Find the line holding "FE_STAT[p < 3] (R100), access RO. -/" in the entries below. Give it again exactly, along with every line after it up to and including the line holding "def FE_PEAK_PEAK (p".

Saved entries:

-- Opening Marker --

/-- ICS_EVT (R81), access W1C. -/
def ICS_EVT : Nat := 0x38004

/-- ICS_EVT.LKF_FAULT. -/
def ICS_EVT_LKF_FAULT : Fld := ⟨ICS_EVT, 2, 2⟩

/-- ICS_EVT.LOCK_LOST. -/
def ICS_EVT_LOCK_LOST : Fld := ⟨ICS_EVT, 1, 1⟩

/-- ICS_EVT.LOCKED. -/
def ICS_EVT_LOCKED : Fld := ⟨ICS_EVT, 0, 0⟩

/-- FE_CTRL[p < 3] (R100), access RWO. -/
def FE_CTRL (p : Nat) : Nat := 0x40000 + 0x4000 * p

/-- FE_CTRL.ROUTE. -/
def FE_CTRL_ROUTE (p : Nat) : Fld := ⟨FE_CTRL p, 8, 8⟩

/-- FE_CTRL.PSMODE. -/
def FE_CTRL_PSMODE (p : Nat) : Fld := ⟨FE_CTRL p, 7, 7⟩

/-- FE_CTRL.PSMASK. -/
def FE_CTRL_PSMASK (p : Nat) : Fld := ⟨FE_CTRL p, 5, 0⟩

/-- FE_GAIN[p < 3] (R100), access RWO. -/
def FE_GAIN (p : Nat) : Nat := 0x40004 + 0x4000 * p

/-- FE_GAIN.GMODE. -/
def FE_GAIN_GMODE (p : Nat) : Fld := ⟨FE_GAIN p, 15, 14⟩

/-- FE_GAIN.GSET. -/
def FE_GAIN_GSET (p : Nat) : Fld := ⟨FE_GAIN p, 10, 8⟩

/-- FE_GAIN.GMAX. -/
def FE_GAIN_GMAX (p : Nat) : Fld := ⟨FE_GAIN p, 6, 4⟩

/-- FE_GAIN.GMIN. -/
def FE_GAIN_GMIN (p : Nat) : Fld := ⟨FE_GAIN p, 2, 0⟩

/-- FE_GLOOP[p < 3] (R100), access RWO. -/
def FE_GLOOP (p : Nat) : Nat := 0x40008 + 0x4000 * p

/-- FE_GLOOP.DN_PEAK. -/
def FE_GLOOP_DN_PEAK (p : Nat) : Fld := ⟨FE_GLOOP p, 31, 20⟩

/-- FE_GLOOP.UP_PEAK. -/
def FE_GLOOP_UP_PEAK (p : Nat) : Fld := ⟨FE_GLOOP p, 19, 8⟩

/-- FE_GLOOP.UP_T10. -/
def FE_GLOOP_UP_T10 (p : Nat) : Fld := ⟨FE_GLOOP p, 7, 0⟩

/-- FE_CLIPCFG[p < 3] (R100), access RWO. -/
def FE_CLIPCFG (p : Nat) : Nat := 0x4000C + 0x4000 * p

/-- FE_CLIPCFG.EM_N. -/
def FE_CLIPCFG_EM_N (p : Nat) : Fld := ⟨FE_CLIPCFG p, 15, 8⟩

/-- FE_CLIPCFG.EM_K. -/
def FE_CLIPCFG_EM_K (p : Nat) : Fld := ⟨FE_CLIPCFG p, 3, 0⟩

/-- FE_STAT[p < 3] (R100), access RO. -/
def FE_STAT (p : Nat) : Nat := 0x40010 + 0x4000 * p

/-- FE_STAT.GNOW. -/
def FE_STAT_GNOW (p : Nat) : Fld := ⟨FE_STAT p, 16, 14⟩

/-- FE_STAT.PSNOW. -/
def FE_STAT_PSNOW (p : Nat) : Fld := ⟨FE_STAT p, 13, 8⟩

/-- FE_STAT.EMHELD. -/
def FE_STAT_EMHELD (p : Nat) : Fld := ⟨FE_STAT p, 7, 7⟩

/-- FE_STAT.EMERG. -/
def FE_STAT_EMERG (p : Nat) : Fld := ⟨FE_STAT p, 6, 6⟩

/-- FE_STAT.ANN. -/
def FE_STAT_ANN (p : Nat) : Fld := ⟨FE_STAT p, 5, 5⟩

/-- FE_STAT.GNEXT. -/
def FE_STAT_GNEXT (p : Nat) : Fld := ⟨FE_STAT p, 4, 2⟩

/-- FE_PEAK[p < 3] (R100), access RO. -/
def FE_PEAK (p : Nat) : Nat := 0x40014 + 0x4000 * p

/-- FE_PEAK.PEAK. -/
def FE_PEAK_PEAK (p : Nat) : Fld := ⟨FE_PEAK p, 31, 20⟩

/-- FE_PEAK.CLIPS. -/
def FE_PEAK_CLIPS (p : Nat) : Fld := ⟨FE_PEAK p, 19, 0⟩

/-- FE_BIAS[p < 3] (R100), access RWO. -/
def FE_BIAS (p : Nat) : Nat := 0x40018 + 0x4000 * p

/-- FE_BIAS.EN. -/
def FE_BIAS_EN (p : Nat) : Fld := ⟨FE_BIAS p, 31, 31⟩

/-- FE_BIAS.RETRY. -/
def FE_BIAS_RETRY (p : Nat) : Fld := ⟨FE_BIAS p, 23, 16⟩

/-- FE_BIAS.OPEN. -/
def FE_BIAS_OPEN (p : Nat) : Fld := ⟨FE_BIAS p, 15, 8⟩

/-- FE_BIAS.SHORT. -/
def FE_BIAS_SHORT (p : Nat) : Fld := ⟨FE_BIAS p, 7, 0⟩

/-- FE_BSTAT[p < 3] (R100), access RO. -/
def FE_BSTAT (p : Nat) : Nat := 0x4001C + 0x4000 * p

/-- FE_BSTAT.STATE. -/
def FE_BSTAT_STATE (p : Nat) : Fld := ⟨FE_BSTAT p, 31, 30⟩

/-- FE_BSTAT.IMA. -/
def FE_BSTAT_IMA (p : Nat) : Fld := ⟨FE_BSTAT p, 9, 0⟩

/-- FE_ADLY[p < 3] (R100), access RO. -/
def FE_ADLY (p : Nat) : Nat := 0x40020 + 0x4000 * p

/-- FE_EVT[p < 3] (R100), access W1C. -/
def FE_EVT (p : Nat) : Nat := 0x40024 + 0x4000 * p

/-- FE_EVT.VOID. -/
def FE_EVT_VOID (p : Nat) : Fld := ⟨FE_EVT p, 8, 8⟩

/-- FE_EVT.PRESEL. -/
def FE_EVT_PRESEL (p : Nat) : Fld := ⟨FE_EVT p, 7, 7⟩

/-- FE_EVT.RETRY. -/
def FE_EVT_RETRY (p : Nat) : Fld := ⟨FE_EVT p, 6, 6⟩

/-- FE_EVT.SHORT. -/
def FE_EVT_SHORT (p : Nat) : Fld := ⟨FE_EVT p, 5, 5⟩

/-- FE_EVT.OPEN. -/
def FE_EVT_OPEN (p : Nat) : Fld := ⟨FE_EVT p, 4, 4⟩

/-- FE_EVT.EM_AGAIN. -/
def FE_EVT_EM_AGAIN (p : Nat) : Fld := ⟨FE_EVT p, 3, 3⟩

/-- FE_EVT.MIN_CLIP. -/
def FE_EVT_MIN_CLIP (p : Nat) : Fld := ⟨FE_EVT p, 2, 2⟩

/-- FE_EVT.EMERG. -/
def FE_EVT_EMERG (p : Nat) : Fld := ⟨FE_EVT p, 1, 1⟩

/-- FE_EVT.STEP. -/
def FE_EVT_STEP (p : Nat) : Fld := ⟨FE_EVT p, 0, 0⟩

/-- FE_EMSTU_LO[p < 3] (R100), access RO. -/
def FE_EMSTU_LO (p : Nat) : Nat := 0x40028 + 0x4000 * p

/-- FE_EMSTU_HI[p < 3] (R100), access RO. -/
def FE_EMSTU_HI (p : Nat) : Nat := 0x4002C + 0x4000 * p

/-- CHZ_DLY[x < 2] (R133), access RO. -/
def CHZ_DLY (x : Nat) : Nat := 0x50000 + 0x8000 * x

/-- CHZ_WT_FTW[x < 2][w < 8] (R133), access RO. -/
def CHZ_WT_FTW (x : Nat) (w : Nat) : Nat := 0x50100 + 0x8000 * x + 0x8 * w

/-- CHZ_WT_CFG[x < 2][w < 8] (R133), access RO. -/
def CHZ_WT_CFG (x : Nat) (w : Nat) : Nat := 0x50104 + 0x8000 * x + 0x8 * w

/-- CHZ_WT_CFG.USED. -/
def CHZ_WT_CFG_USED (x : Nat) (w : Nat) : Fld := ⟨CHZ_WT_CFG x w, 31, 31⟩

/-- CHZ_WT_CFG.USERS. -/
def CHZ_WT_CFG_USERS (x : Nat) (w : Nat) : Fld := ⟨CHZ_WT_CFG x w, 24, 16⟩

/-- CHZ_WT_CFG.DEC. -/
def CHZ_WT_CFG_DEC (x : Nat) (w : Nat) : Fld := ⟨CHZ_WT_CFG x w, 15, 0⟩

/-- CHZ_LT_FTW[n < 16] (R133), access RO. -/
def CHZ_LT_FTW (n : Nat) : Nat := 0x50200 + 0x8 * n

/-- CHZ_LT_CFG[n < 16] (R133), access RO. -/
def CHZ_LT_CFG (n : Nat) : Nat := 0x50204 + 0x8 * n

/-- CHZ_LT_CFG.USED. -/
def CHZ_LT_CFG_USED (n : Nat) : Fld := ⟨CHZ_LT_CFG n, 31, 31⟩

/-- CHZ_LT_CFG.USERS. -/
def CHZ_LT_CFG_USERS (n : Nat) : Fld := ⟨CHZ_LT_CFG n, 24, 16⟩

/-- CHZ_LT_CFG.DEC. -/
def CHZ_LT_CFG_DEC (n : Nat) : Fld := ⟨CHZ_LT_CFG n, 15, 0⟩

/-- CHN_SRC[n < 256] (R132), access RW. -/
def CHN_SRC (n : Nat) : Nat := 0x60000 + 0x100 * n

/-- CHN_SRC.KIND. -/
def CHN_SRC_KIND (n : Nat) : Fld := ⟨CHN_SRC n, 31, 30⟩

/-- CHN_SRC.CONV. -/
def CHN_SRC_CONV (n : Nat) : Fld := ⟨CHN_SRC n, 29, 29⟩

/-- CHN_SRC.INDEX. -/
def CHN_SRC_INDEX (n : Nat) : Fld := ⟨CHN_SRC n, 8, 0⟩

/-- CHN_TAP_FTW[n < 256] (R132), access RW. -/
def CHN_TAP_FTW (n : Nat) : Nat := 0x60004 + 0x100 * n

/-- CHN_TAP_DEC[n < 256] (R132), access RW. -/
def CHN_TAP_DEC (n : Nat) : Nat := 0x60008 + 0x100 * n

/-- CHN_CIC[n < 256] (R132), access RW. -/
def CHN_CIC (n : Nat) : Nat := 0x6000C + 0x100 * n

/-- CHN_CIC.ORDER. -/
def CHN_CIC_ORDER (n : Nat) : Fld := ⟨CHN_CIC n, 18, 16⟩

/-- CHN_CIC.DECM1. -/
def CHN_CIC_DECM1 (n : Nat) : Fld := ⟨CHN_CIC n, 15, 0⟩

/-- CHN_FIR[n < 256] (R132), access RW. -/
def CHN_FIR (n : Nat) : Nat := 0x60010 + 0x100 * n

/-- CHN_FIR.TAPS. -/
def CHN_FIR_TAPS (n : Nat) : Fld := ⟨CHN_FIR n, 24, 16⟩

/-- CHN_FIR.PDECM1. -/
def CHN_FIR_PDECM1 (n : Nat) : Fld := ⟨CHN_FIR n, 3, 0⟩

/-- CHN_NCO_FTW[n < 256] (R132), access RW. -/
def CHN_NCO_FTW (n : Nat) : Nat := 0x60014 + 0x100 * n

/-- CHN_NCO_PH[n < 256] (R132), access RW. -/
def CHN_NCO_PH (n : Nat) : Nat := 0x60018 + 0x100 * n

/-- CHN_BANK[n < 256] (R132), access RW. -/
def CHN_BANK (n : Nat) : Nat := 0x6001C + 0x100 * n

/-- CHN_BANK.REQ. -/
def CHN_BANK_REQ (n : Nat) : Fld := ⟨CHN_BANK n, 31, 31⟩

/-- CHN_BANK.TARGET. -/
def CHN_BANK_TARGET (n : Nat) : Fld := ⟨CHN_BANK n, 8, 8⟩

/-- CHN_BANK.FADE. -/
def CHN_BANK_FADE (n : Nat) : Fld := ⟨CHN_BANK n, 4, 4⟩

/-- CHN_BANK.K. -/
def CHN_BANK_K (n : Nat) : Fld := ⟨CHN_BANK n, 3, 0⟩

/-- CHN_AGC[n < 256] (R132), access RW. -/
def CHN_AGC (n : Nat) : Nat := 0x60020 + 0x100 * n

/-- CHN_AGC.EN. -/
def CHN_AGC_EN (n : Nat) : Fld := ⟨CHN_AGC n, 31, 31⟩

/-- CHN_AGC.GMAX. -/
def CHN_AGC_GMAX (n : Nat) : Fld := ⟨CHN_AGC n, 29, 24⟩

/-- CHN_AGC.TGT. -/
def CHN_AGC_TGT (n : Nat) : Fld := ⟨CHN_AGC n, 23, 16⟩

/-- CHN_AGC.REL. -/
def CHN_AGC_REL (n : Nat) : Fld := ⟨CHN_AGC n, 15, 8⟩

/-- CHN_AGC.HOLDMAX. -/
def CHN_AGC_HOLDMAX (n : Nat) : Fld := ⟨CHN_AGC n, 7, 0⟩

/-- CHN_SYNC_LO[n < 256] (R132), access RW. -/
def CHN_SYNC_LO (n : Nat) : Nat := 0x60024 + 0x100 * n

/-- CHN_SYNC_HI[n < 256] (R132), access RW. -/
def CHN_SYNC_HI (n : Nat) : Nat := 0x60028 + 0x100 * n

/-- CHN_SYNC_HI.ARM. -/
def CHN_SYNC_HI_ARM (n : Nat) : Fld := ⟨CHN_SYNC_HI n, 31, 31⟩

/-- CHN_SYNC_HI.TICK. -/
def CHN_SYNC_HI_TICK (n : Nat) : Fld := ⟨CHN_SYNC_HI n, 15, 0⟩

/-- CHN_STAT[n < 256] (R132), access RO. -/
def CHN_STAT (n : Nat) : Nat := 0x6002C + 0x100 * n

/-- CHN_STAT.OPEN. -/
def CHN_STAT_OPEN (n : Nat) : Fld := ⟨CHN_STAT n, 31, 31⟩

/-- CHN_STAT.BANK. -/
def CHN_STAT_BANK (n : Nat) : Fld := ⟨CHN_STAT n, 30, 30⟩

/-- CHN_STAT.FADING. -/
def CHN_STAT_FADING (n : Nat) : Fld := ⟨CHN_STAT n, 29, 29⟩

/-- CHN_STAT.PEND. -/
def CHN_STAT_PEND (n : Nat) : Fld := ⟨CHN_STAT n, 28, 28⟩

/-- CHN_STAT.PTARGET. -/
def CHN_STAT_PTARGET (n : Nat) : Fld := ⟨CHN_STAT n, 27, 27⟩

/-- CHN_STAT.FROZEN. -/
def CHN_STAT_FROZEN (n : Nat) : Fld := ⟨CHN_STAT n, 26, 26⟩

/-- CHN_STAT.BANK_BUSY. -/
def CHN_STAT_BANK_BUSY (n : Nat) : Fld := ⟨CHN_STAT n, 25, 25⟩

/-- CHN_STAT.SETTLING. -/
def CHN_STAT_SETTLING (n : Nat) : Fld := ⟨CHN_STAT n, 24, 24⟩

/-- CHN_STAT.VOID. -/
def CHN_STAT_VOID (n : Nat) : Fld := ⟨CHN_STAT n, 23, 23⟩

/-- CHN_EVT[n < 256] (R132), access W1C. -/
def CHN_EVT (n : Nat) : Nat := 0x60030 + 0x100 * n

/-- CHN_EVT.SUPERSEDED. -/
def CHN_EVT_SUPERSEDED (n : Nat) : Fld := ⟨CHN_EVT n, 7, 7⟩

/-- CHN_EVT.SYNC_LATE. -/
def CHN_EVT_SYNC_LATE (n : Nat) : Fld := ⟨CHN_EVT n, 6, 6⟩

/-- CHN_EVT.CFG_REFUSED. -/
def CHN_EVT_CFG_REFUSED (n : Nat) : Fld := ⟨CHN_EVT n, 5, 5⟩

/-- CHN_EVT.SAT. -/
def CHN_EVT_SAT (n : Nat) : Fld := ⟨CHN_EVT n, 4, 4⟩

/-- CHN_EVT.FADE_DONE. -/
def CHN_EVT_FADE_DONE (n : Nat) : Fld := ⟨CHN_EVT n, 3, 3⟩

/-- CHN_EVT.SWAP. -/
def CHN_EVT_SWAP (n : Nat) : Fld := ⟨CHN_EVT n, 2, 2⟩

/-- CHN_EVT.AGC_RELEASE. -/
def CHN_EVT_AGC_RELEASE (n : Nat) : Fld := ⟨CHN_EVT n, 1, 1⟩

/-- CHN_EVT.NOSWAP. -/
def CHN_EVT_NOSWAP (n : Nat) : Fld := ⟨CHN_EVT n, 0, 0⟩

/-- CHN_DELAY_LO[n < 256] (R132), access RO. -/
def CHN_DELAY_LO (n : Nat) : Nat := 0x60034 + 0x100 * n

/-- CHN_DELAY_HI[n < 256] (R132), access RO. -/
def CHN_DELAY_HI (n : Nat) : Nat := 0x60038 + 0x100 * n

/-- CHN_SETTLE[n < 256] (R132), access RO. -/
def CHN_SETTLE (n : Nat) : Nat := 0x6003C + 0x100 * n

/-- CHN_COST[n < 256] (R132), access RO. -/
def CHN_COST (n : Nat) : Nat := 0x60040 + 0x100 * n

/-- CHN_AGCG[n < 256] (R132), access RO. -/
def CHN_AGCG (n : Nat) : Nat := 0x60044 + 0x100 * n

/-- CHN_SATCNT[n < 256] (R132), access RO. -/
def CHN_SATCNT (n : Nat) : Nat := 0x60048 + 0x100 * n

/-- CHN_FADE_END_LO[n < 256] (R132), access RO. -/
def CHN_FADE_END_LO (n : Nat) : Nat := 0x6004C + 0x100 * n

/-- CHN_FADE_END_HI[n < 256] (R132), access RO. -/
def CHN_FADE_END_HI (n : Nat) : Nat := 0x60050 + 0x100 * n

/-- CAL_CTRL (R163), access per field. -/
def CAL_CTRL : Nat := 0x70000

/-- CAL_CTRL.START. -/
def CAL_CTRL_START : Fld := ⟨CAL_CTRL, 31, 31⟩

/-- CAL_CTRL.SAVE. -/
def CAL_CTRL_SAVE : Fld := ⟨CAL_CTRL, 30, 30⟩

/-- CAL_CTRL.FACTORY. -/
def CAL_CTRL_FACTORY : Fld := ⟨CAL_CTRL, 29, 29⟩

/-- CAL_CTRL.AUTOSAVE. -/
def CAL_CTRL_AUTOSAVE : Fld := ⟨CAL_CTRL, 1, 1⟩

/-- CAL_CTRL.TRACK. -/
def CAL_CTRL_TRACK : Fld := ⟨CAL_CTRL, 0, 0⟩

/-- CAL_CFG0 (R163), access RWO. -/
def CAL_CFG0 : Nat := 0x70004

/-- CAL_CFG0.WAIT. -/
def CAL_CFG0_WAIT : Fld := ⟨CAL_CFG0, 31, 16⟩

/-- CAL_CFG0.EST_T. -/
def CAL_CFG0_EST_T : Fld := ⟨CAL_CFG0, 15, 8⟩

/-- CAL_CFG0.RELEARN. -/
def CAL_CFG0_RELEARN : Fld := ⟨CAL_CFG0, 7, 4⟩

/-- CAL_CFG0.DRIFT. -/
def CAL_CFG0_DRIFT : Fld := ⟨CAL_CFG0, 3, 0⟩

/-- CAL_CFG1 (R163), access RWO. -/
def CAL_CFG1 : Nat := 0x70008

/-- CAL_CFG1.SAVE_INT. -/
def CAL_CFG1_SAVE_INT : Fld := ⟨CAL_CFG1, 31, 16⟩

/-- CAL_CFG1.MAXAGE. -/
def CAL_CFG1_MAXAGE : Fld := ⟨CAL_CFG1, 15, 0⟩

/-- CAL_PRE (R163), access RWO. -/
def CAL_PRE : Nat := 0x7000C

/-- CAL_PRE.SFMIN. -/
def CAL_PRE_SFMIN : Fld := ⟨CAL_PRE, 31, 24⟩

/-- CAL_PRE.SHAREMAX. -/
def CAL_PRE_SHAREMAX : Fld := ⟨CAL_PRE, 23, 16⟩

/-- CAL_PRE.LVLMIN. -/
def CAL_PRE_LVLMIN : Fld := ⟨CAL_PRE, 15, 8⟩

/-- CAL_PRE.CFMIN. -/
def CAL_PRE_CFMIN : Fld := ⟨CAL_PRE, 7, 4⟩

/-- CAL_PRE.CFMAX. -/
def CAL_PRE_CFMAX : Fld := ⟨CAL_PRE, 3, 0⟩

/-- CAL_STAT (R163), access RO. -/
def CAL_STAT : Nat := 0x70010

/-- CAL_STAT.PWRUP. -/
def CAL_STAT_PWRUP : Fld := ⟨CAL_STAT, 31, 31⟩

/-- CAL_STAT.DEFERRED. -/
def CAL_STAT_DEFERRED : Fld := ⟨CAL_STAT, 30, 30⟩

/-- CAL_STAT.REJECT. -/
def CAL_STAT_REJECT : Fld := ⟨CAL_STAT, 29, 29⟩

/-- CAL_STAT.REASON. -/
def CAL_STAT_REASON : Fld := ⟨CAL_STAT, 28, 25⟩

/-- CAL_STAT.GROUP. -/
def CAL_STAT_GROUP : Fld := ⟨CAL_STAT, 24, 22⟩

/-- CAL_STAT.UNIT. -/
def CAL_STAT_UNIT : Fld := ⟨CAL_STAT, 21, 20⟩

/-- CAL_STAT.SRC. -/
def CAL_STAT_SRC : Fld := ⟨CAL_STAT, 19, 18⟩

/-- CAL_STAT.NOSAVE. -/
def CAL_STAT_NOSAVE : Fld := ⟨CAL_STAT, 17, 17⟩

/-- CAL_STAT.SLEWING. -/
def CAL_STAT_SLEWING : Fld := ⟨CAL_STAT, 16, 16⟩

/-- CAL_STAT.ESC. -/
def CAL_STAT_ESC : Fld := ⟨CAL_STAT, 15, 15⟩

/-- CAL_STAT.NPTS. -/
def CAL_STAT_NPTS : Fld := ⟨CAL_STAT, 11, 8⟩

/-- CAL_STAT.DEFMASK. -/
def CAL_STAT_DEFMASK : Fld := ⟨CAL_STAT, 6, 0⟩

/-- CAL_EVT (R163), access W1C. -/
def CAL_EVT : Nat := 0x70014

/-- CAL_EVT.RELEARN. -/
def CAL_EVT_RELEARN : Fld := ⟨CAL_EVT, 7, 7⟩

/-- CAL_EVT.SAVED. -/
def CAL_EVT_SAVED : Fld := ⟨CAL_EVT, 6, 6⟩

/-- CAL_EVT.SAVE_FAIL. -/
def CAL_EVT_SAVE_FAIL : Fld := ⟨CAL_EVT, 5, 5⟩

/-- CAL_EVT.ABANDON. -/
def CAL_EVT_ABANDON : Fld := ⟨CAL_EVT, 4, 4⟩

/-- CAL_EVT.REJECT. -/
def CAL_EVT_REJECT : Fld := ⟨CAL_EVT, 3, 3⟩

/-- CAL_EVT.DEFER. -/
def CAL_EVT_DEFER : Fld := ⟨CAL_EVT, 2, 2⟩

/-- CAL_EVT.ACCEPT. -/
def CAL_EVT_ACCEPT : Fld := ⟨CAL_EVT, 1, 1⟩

-- Closing Marker --

## Output
/-- FE_STAT[p < 3] (R100), access RO. -/
def FE_STAT (p : Nat) : Nat := 0x40010 + 0x4000 * p

/-- FE_STAT.GNOW. -/
def FE_STAT_GNOW (p : Nat) : Fld := ⟨FE_STAT p, 16, 14⟩

/-- FE_STAT.PSNOW. -/
def FE_STAT_PSNOW (p : Nat) : Fld := ⟨FE_STAT p, 13, 8⟩

/-- FE_STAT.EMHELD. -/
def FE_STAT_EMHELD (p : Nat) : Fld := ⟨FE_STAT p, 7, 7⟩

/-- FE_STAT.EMERG. -/
def FE_STAT_EMERG (p : Nat) : Fld := ⟨FE_STAT p, 6, 6⟩

/-- FE_STAT.ANN. -/
def FE_STAT_ANN (p : Nat) : Fld := ⟨FE_STAT p, 5, 5⟩

/-- FE_STAT.GNEXT. -/
def FE_STAT_GNEXT (p : Nat) : Fld := ⟨FE_STAT p, 4, 2⟩

/-- FE_PEAK[p < 3] (R100), access RO. -/
def FE_PEAK (p : Nat) : Nat := 0x40014 + 0x4000 * p

/-- FE_PEAK.PEAK. -/
def FE_PEAK_PEAK (p : Nat) : Fld := ⟨FE_PEAK p, 31, 20⟩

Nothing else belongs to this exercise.